Pedro’s Tex-Mex Cantina is a fantastical shack near a ring road in Norwich. It was recently asked to stop handing out sombreros at the University of East Anglia Freshers’ Fair, because anti-racist activists (henceforth known as ‘morons’) at the UEA Freshers’ Fair reckon the sombrero is racist, and gave the staff of Pedro’s Tex-Mex Cantina a lecture about ‘cultural appropriation’, which they took well; that is, they did not set fire to the UEA Freshers’ Fair, which is what I would have done.

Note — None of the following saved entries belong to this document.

-- ==== Sys2Proof/Laws/PerInstr.lean ====
section
/-! SUPPORT. Laws over every instruction as syntax. `Framing`: the length that the op and the length field of a
well-formed command give is the length of its encoding (30_encoding.md R79). -/

namespace Sys2Proof.Laws.Framing

open Sys2Proof Sys2Proof.Machine

/-- R79 of one instruction: the length its encoding announces is the length it has. -/
def Statement (i : Instr) : Prop :=
  ∀ c : Config, i.wf c = true → frameLength c (encode i) = some (encode i).length

theorem sndMsg (msg : Bytes) : Statement (.sndMsg msg) := by
  intro c h
  simp only [Instr.wf, decide_eq_true_eq] at h
  simp only [encode, encodeOperands, Instr.op, frameLength, Op.ofByte?_code, List.cons_append, List.nil_append,
    be32_byteOf h, List.length_cons]
  congr 1
  omega

theorem sndAck (pkt : Bytes) : Statement (.sndAck pkt) := by
  intro c h
  simp only [Instr.wf, decide_eq_true_eq] at h
  simp [encode, encodeOperands, Instr.op, frameLength, Op.ofByte?_code, h, Nat.add_comm]

theorem sndTimeout : Statement .sndTimeout := by
  intro c _
  simp [encode, encodeOperands, Instr.op, frameLength, Op.ofByte?_code]

theorem rcvPkt (pkt : Bytes) : Statement (.rcvPkt pkt) := by
  intro c h
  simp only [Instr.wf, decide_eq_true_eq] at h
  simp [encode, encodeOperands, Instr.op, frameLength, Op.ofByte?_code, h, Nat.add_comm]

theorem ckSum (u : UnitId) (data : Bytes) : Statement (.ckSum u data) := by
  intro c h
  simp only [Instr.wf, decide_eq_true_eq] at h
  simp only [encode, encodeOperands, Instr.op, frameLength, Op.ofByte?_code, List.cons_append, List.nil_append,
    be16_byteOf h, List.length_cons]
  congr 1
  omega

theorem ckVerify (u : UnitId) (pkt : Bytes) : Statement (.ckVerify u pkt) := by
  intro c h
  simp only [Instr.wf, decide_eq_true_eq] at h
  simp [encode, encodeOperands, Instr.op, frameLength, Op.ofByte?_code, h, Nat.add_comm]

theorem pktEncode (u : UnitId) (seq : Byte) (data : Bytes) : Statement (.pktEncode u seq data) := by
  intro c h
  simp only [Instr.wf, decide_eq_true_eq] at h
  simp only [encode, encodeOperands, Instr.op, frameLength, Op.ofByte?_code, List.cons_append, List.nil_append,
    byteOf_zero_toNat h, List.length_cons]
  congr 1
  omega

end Sys2Proof.Laws.Framing
end

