/-- One transaction more at unit `u` keeps the last joint reset within the observation. -/
theorem State.EpochInv.record {s t : State} {u : UnitId} {e : Entry} (hs : s.EpochInv) (hep : t.epoch = s.epoch)
    (hown : t.traceOf u = s.traceOf u ++ [e]) (hpeer : t.traceOf (peer u) = s.traceOf (peer u)) : t.EpochInv := by
  intro v
  rw [hep]
  obtain rfl | rfl := eq_or_eq_peer u v
  · rw [hown, List.length_append]
    exact Nat.le_add_right_of_le (hs v)
  · rw [hpeer]
    exact hs (peer u)

theorem exec_keeps_epochInv {i : Instr} {s t : State} (hs : s.EpochInv) (h : exec i s = .next t) : t.EpochInv := by
  obtain ⟨-, -, -, -, k, out, hown⟩ := exec_records h
  exact hs.record (exec_epoch h) hown (exec_traceOf_peer h)

theorem State.resetUnit_epochInv {s : State} (hs : s.EpochInv) (u : UnitId) : (s.resetUnit u).EpochInv := by
  intro v
  rw [State.resetUnit_epoch, State.resetUnit_traceOf]
  exact hs v

theorem step_keeps_epochInv {s t : State} (hs : s.EpochInv) (h : step s = .next t) : t.EpochInv :=
  step_keeps (Q := State.EpochInv)
    (hin := fun _ _ hs => hs)
    (hrefuse := fun s u cmd r hs =>
      hs.record (s.refusedAs_epoch u cmd r) (s.refusedAs_traceOf u cmd r) (s.refusedAs_traceOf_peer u cmd r))
    (hexec := fun _ _ _ hs hx => exec_keeps_epochInv hs hx)
    (hreset := fun _ u hs => State.resetUnit_epochInv hs u)
    (hboth := fun s _ => s.resetTogether_channelInv.epoch)
    hs h

/-- Settles O60: nothing has been observed since a joint reset, and what is emitted afterwards is observed since it. -/
theorem channelIsEmptyAfterJointReset : Obligations.ChannelIsEmptyAfterJointReset := by
  refine ⟨fun c ev hduty => ?_, fun s rest hc hin => ?_, fun i s t e p ev hs h he hp hd => ?_,
    fun c => (resetOf_channelInv c).epoch, fun _ _ => step_keeps_epochInv⟩
  · exact hduty.delivery_eq_none fun u => by cases u <;> rfl
  · refine ⟨_, by rw [step_of_wf hc, hin], State.resetTogether_channelInv _, fun ev hduty => ?_⟩
    exact hduty.delivery_eq_none (State.resetTogether_sinceReset _)
  · intro u q hq
    cases hd.symm.trans hq
    refine ⟨p, ?_, .inl rfl⟩
    rw [peer_peer]
    exact mem_onChannel_of_emitted hs h he hp

end Sys2Proof.Machine
end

This is where we are with progressive politics, Spectator reader, although I think you knew that anyway. Anyone who thinks wearing a sombrero is racist — rather than suave, because the usual student headgear is still the traffic cone — needs an education in the true nature of racism, and should visit Ferguson or Tower Hamlets, instead of wondering if Yad Vashem should do millinery, and calling, however obliquely, for ‘white culture for white people’, because they are morons. I was overcome by a dark longing to wear a sombrero and vomit all over Twitter. Perhaps I can persuade the editor of this magazine to offer every subscriber a sombrero and a stick-on Zapata moustache? Perhaps we could rename the UK ‘El Sombrero’? It is obvious that racism will not be eradicated by banning the sombrero. Polemically speaking, it is a straw hat, and we all know it.
Anyway I was so angry I went to Norwich in solidarity with the sombrero, a hat too often maligned because, on the right face, it can be terrifying. Norwich is, as you know, a city famous, at least in Jewish circles, for a medieval pogrom — was anyone wearing a sombrero? It has a re-pointed Norman castle on a boob-shaped hill; many Georgian houses; and a market selling principally baskets.
Pedro’s Tex-Mex Cantina is a wooden house, alone in its park; its sign — ‘Open All Day Saturday from 12 noon’ is in Labour colours, which might confuse the morons; Pedro’s Tex-Mex Cantina is, in signage terms, wearing borrowed robes. It reminds me, for some reason, of the Mos Eisley Cantina in Star Wars even if the exterior is pointy, Swiss and vaguely Heidi; and also of Casablanca. It is a place out of time. Inside, it is a Tex-Mex theme park: dull gold walls with red and green stripes for the Mexican flag; wooden booths; paintings of cactus; a saddle; a plastic buffalo; a plastic lizard; a wooden lizard; masks; fans; a random guitar; an excellent painting of a man in a sombrero (racist bastard); many, many sombreros. One table, set for 12, has a sombrero at each place setting, like a gun, or a racist novelty item, perhaps a balloon or whistle, celebrating the Confederacy; on the wall is an ornamental sombrero in mauve velvet. It is a taunt. A couple suck cocktails in tandem; their sombreros touch.
Now I am here, what to do? I ask the staff about the ‘incident’. They are discreet, but they giggle; their eyeballs roll up the walls towards a plastic lizard. I order a non--alcoholic mojito, or ‘faux-hijo’, and read the menu, which is large, gaudy and dedicated to getting the more racist elements of Norwich as drunk as possible on Pedro’s party jugs without the need for hospitalisation, due to the application of huge amounts of meat. I can’t face nachos, mucho nachos, combo dinners or classic Pedro’s stacks, so I order sizzling chicken fajitas, which I eat while wearing my sombrero and taking selfies. They are huge, doughy and excellent. I ask the party next in the next booth if they have heard of the racist sombreros and, if so, what do they think. ‘Fucking morons’ is their summary. We eat the sizzling chicken fajitas near the ring road of fear.